Jre crash after running for days or hours

Hi community,
My single node elasticsearch cluster crashed after running for days or hours.
And here are relevant information and logs.

Elasticsearch version (bin/elasticsearch --version):

7.10.2

Plugins installed:

I install elasticsearch following this doc.
No other plugin installed.

JVM version (java -version):

  • JRE version: OpenJDK Runtime Environment AdoptOpenJDK (15.0.1+9) (build 15.0.1+9)
  • Java VM: OpenJDK 64-Bit Server VM AdoptOpenJDK (15.0.1+9, mixed mode, sharing, tiered, compressed oops, g1 gc, linux-amd64)

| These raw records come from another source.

/-- LATE_WAKE counted for the requests at a bank that arrived after the entry command, each once (R319). -/
def noteLate (s : State) (stack bank : Nat) (reqs : List DramReq) : State :=
  let k := stackAt s stack
  let late := (reqs.filter (fun q => k.lateFor q.arrival && !k.lateSeen.contains (q.seenAt bank))).map (·.seenAt bank)
  countLate (setStack s stack { k with lateSeen := k.lateSeen ++ late }) stack late.length

/-- Requests at a stack that does not serve (R317–R319): one that arrived before the entry command aborts the entry; else the
exit starts, except in STANDBY. -/
def wakeStack (s : State) (stack bank : Nat) (reqs : List DramReq) : State :=
  if s.power.state == .standby then s
  else
    let s := noteLate s stack bank reqs
    setStack s stack { (stackAt s stack).exitFrom (now s) with lastRequest := now s }

/-- DRAM_REQUEST (R304, R309, R310, R317–R319): the requests that wait at a bank, and how many data and check symbols of the
line that the served one reads are wrong; detected data is read again. -/
def execDramRequest (stack bank : Nat) (reqs : List DramReq) (wrongData wrongCheck : Nat) (s : State) : Host.Outcome State Fault Refusal :=
  checked (okStack stack && reqs.all (fun q => decide (q.port < 24)))
    (let k := stackAt s stack
     let serve (s : State) : State :=
       let s := advanceCopy (setStack s stack { stackAt s stack with lastRequest := now s, refresh := .active })
       match chooseReq s k bank reqs with
       | none => s
       | some q =>
         let s := setStack s stack (notePassed s (stackAt s stack) bank reqs q)
         serveReq s stack bank q (eccOf (wrongData + wrongCheck) == .corrected)
     if !s.dram.trained || reqs.isEmpty then s
     else match k.refresh with
       | .active => finish (serve s)
       | .entering since =>
         if s.power.state != .standby && (decide (now s < since + 300) || reqs.any (fun q => decide (q.arrival < since + 300)))
         then finish (serve s) else finish (wakeStack s stack bank reqs)
       | .exiting _ => finish (wakeStack s stack bank reqs))

/-- Interval of a bank's refreshes in ns: half as long while its stack is above 85 °C (R300). -/
def refreshInterval (s : State) (stack : Nat) : Ns :=
  if (AMap.at s.power.temps (8 + stack) 25).toNat > 85 then 1950 else 3900

/-- REFRESH (R300): the controller may refresh a bank, with requests queued there or none. Without one the refresh is
issued, pulled in by up to 8 intervals; with one it is postponed, and forced once it is 8 intervals late. -/
def execRefresh (stack bank : Nat) (queued : Bool) (s : State) : Host.Outcome State Fault Refusal :=
  checked (okStack stack)
    (let k := stackAt s stack
     let i := refreshInterval s stack
     let due := AMap.at k.refreshAt bank (k.refreshBase + i)
     let done (s : State) : State := setStack s stack { k with refreshAt := AMap.put k.refreshAt bank (due + i) }
     if !s.dram.trained || k.refresh != .active then s
     else if !queued then (if due > now s + 8 * i then s else done s)
     else if now s ≥ due + 8 * i then finish (count (done s) (stackCountId stack 1) 1)
     else s)

/-- CALIBRATION (R299): a pseudo-channel, 32 × stack + channel, every 100 ms. -/
def execCalibration (channel : Nat) (s : State) : Host.Outcome State Fault Refusal :=
  checked (okStack (channel / 32))
    (if !s.dram.trained || decide (now s < AMap.at s.dram.calibrated channel 0 + 100000000) then s
     else s.setDram { s.dram with calibrated := AMap.put s.dram.calibrated channel (now s) })

/-- When a refresh that falls due every `i` ns is due next, once those pending have been issued (R318). -/
def caughtUp (t i due : Ns) : Ns := if due > t then due else due + ((t - due) / i + 1) * i

/-- A stack that starts its entry at a moment: the refreshes that are pending are issued (R318). -/
def Stack.enter (k : Stack) (t i : Ns) : Stack :=
  { k with refresh := .entering t, refreshAt := k.refreshAt.map (fun b => (b.1, caughtUp t i b.2)),
           refreshBase := caughtUp t i (k.refreshBase + i) - i, lateSeen := [] }

/-- SELF_REFRESH_ENTRY (R317, R318): a stack idle in NAP. -/
def execSelfRefreshEntry (stack : Nat) (s : State) : Host.Outcome State Fault Refusal :=
  checked (okStack stack)
    (let k := stackAt s stack
     let idle := fld s.dram.cfg 0 14
     if k.refresh != .active || s.power.state != .nap || idle == 0 || decide (now s < k.lastRequest + 1000 * idle) then s
     else setStack s stack (k.enter (now s) (refreshInterval s stack)))

/-- A stack that serves again after self-refresh: no refresh of a bank is postponed then (R300, R318). -/
def Stack.awake (k : Stack) (t : Ns) : Stack :=
  { k with refresh := .active, refreshAt := [], refreshBase := t, woke := t, lastRequest := t, lateSeen := [] }

/-- SELF_REFRESH_EXIT (R300, R318): 1.5 µs after the exit started. -/
def execSelfRefreshExit (stack : Nat) (s : State) : Host.Outcome State Fault Refusal :=
  checked (okStack stack)
    (let k := stackAt s stack
     match k.refresh with
     | .exiting since =>
       if now s < since + 1500 then s
       else setStack s stack (k.awake (now s))
     | _ => s)

/-! ### Errors -/

/-- The searches that read a line of a table's storage: a retry of the read extends their deadline (R268). -/
def extendSearches (s : State) (table line : Nat) : State :=
  let t := s.table table
  let us := fld s.gaz.cfg 4 10
  let cap := fld s.gaz.cfg 16 10
  { s with gaz := { s.gaz with searches := s.gaz.searches.map (fun q =>
      if q.table == table && searchReads t q.key line && decide (now s < q.deadline) then
        { q with deadline := max q.deadline (min (now s + 1000 * us) (q.issued + 1000 * cap)) } else q) } }

/-- The searches in flight that read a line of a table's storage end POISON: every retry of the read has failed (R267, R311). -/
def poisonSearches (s : State) (table line : Nat) : State :=
  let t := s.table table
  let hit (q : Search) : Bool := q.table == table && searchReads t q.key line && !q.timedOut && !q.aborted
  let n := (s.gaz.searches.filter hit).length
  let s := { s with gaz := { s.gaz with searches := s.gaz.searches.map (fun q =>
    if hit q then { q with result := resultWord 6 false false q.tableNo 0 0, data := q.data.map (fun _ => 0) } else q) } }
  (List.range n).foldl (fun s _ => tableCount s table 8) s

/-- Packets whose threads wait for a line: their lifetime is extended as for a promotion's retry (R116, R311). -/
def extendWaiters (s : State) (owner line : Nat) : State :=
  (s.threads.filter (fun t => waitsFor owner line t.2)).foldl (fun s t =>
    match t.2.ctxId with
    | none => s
    | some c => match s.ctx? c with
      | none => s
      | some x => if now s < x.lifeEnd then s.setCtx c { x with lifeEnd := max x.lifeEnd (min (now s + 1000000) (x.taken + capNs s)) } else s) s

/-- A line's retries have ended (R311, R506): each requester that failed meanwhile counts one late completion, at its port
and in LATE_DRAM. -/
def endRetries (s : State) (owner line : Nat) : State :=
  let late := s.dram.lateReads.filter (fun e => e.1 == owner && e.2.1 == line)
  let s := s.setDram { s.dram with
    retrying := s.dram.retrying.filter (· != (owner, line)),
    lateReads := s.dram.lateReads.filter (fun e => !(e.1 == owner && e.2.1 == line)) }
  late.foldl (fun s e => count (count s (portCountId e.2.2 1) 1) (lateId (0x10 + e.2.2)) 1) s

/-- The commands in flight that work on a table: a retry of a read of its storage extends their deadlines (R401). -/
def commandsOn (s : State) (table : Nat) : List Nat :=
  let t := s.table table
  t.batch.map (·.acc) ++ t.rebuildAccs ++ (t.rehash.bind (·.acc)).toList ++
    (s.meridian.writes.filter (fun w => w.key.2 == table)).filterMap (·.acc)

/-- A retry of a read of a table's storage: the searches and the commands that wait for it have more time (R268, R401). -/
def extendTable (s : State) (table line : Nat) : State :=
  (commandsOn s table).foldl (extendDeadline 2) (extendSearches s table line)

/-- DRAM_READ_RETRY (R309, R311): the n-th retry of an uncorrectable line, with the wrong symbols that it reads. -/
def execDramReadRetry (rank owner line tries wrong : Nat) (s : State) : Host.Outcome State Fault Refusal :=
  checked (decide (rank < 18))
    (if !s.dram.trained then s
     else
       let s := extendWaiters (if owner ≥ tableOwner then extendTable s (owner - tableOwner) line else s) owner line
       if eccOf wrong != .detected then finish (count (endRetries s owner line) (stackCountId (rank / 3) 2) 1)
       else if tries ≥ 3 then
         let s := if owner ≥ tableOwner then poisonSearches s (owner - tableOwner) line else s
         finish (uncorrectable (endRetries s owner line) rank owner line)
       else finish (s.setDram { s.dram with retrying := (owner, line) :: s.dram.retrying.filter (· != (owner, line)) }))

/-- Lines of 64 bytes of a rank of 12 GiB (R294). -/
def rankLines : Nat := 12 * 2 ^ 24

/-- Whether the patrol scrub reads a rank: one in service or a spare (R312). -/
def scrubs (s : State) (r : Nat) : Bool := (rankAt s r).state != .retired && (rankAt s r).state != .failed

/-- Lines that a pass of the patrol scrub reads (R312). -/
def scrubLines (s : State) : Nat := rankLines * ((List.range 18).filter (scrubs s)).length

/-- The rank that the pass reads at a position, and the line in it: a rank that is read no more is passed by. -/
def scrubAt (s : State) (n : Nat) : Option (Nat × Nat) :=
  if scrubs s (n / rankLines) && decide (n / rankLines < 18) then some (n / rankLines, n % rankLines)
  else ((List.range 18).find? (fun r => decide (n / rankLines < r) && scrubs s r)).map (fun r => (r, 0))

/-- When the next line of the pass is read: the reads of a pass are spread over SCRUB_H (R312, R320; assumption 94). -/
def scrubDue (s : State) : Ns :=
  let n := s.dram.scrubbed
  let read := rankLines * ((List.range (n / rankLines)).filter (scrubs s)).length + n % rankLines
  s.dram.scrubSince + read * (3600000000000 * fld s.dram.cfg 16 8) / max 1 (scrubLines s)

/-- The line of its rank that holds a line of an owner's memory (R295, R297). -/
def lineInRank (s : State) (owner line : Nat) : Nat :=
  let off := 64 * line
  let unit := Config.extentOf owner (off / 2 ^ 21) * 8192 + off % 2 ^ 21 / 256
  4 * (unit / (slotRanks s).length) + line % 4

/-- Whether a line is the next of the pass (R312): of a rank in service the line that the owner's memory has there, if the owner
has it allocated; what a spare or an unallocated extent holds is no owner's. -/
def scrubNext (s : State) (rank owner line : Nat) : Bool :=
  match scrubAt s s.dram.scrubbed with
  | none => false
  | some (r, n) =>
    r == rank && ((rankAt s r).state == .spare || decide (storageOf s owner < 64 * line + 64) ||
      (rankOf s owner (64 * line) == r && lineInRank s owner line == n))

/-- One line of the pass read by port 23; the last one begins the next pass (R301, R312). -/
def countScrub (s : State) (rank owner : Nat) : State :=
  let s := servePort (arrive s (rank / 3)) 23 owner 64 (now s) false false
  let n := match scrubAt s s.dram.scrubbed with | none => 0 | some (r, k) => r * rankLines + k + 1
  if (scrubAt s n).isSome then s.setDram { s.dram with scrubbed := n }
  else s.setDram { s.dram with scrubbed := 0, scrubSince := s.dram.scrubSince + 3600000000000 * fld s.dram.cfg 16 8 }

/-- PATROL_SCRUB (R309–R313, R316): port 23 reads the next line of its pass when that is due, every line once; `wrong` says how
many symbols of the line are wrong at the read, and then at the last retry of an uncorrectable line. -/
def execPatrolScrub (rank owner line : Nat) (wrong : List Nat) (s : State) : Host.Outcome State Fault Refusal :=
  checked (decide (rank < 18))
    (let x := rankAt s rank
     if !s.dram.trained || !scrubNext s rank owner line || decide (now s < scrubDue s) then s
     else
       let s := countScrub s rank owner
       match eccOf (wrong.getD 0 0) with
       | .good => finish s
       | .corrected => finish (correctedLine s rank owner line)
       | .detected =>
         if eccOf (wrong.getD 1 0) != .detected then finish (count s (stackCountId (rank / 3) 2) 1)
         else
           let s := if x.state == .spare then s else poisonLine s owner line
           finish (condemn (setRank s rank { rankAt s rank with ueCount := min 255 ((rankAt s rank).ueCount + 1) }) rank 1))

/-- MIGRATION_END (R314): the slot is mapped to the spare and the old rank retired. -/
def execMigrationEnd (s : State) : Host.Outcome State Fault Refusal :=
  .next (match s.dram.move with
    | some ⟨r, some t, _, _⟩ =>
      let slot := (rankAt s r).slot
      let s := changeRank s t { rankAt s t with state := .inService, slot := slot }
      let s := changeRank s r { rankAt s r with state := .retired, slot := 31 }
      let s := raiseDev (s.setDram { s.dram with move := none }) 0x3A0 2 0
      finish (nextMove (setCredited s (slotsHeld s)))
    | _ => s)

/-- RESHAPE_END (R315): the remaining slots hold everything; the peak stays one slot lower. -/
def execReshapeEnd (s : State) : Host.Outcome State Fault Refusal :=
  .next (match s.dram.move with
    | some ⟨r, none, _, _⟩ =>
      let s := changeRank s r { rankAt s r with state := .retired, slot := 31 }
      let s := raiseDev (s.setDram { s.dram with move := none }) 0x3A0 2 0
      finish (nextMove (setCredited s (slotsHeld s)))
    | _ => s)

/-- RETIRE_PENDING_REMINDER (R315): every 60 s; the reshape starts once the allocations fit. -/
def execRetirePendingReminder (rank : Nat) (s : State) : Host.Outcome State Fault Refusal :=
  checked (decide (rank < 18))
    (if (rankAt s rank).state != .retirePending then s
     else if s.dram.move.isNone && fitsOneFewer s then finish (nextMove s)
     else if now s < (rankAt s rank).pendingAt + 60000000000 then s
     else finish (raiseDev (setRank s rank { rankAt s rank with pendingAt := now s }) (0x342 + 4 * rank) 1 0))

/-! ### Training (R298) -/

/-- The move in progress ends without its copy: its source or its target has failed training, and no content is left to copy
(R298, R314, R315). -/
def endMove (s : State) : State := raiseDev (s.setDram { s.dram with move := none }) 0x3A0 2 0

/-- A move in progress at a training (R298; assumption 94): a source that fails leaves its slot to the move's target; a target
that fails leaves the source to the next move. -/
def moveAtTraining (failed : List Nat) (s : State) : State :=
  match s.dram.move with
  | none => s
  | some m =>
    let x := rankAt s m.source
    if failed.contains m.source then
      let s := endMove (changeRank s m.source { x with state := .failed, slot := 31, cause := 3 })
      match m.target with
      | none => s
      | some t =>
        if failed.contains t then changeRank s t { rankAt s t with state := .failed, cause := 3 }
        else changeRank s t { rankAt s t with state := .inService, slot := x.slot }
    else match m.target with
      | none => s
      | some t =>
        if !failed.contains t then s
        else
          let s := changeRank s t { rankAt s t with state := .failed, cause := 3 }
          queueRank (endMove (changeRank s m.source { x with state := .inService })) m.source x.cause

/-- A rank that fails training: the lowest spare that trains takes its slot (R298). -/
def failTraining (failed : List Nat) (s : State) (r : Nat) : State :=
  let x := rankAt s r
  if x.state == .retired || x.state == .failed then s
  else
    let spare := (List.range 18).find? (fun t => (rankAt s t).state == .spare && !failed.contains t && t != r)
    let s := changeRank s r { x with state := .failed, slot := 31, cause := 3 }
    if x.slot > 15 then s
    else match spare with
      | none => s
      | some t => changeRank s t { rankAt s t with state := .inService, slot := x.slot }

OS version (uname -a if on a Unix-like system):

Ubuntu 20.04.1 LTS (GNU/Linux 5.4.0-42-generic x86_64)
Linux sw-vwordpress01 4.15.0-91-generic #92-Ubuntu SMP Fri Feb 28 11:09:48 UTC 2020 x86_64 x86_64 x86_64 GNU/Linux

Description of the problem including expected versus actual behavior:

I am running a single node elasticsearch cluster for elastic observability.
After running for hours or days, the cluster crash.

Steps to reproduce:

I use apm-agent-dotnet v1.6.1 to send apm transaction & metrics to APM server.
The APM server stay on the same server which host elasticsearch single node cluster.
After running for hours or days, the cluster crash.
And then it produce a hs_err_pidXXXXX.log in /var/log/elasticsearch directory.

# Problematic frame:
# J 14564 c2 org.apache.lucene.codecs.DocValuesConsumer$SortedNumericDocValuesSub.nextDoc()I (8 bytes) @ 0x00007f650c700669 [0x00007f650c700620+0x0000000000000049]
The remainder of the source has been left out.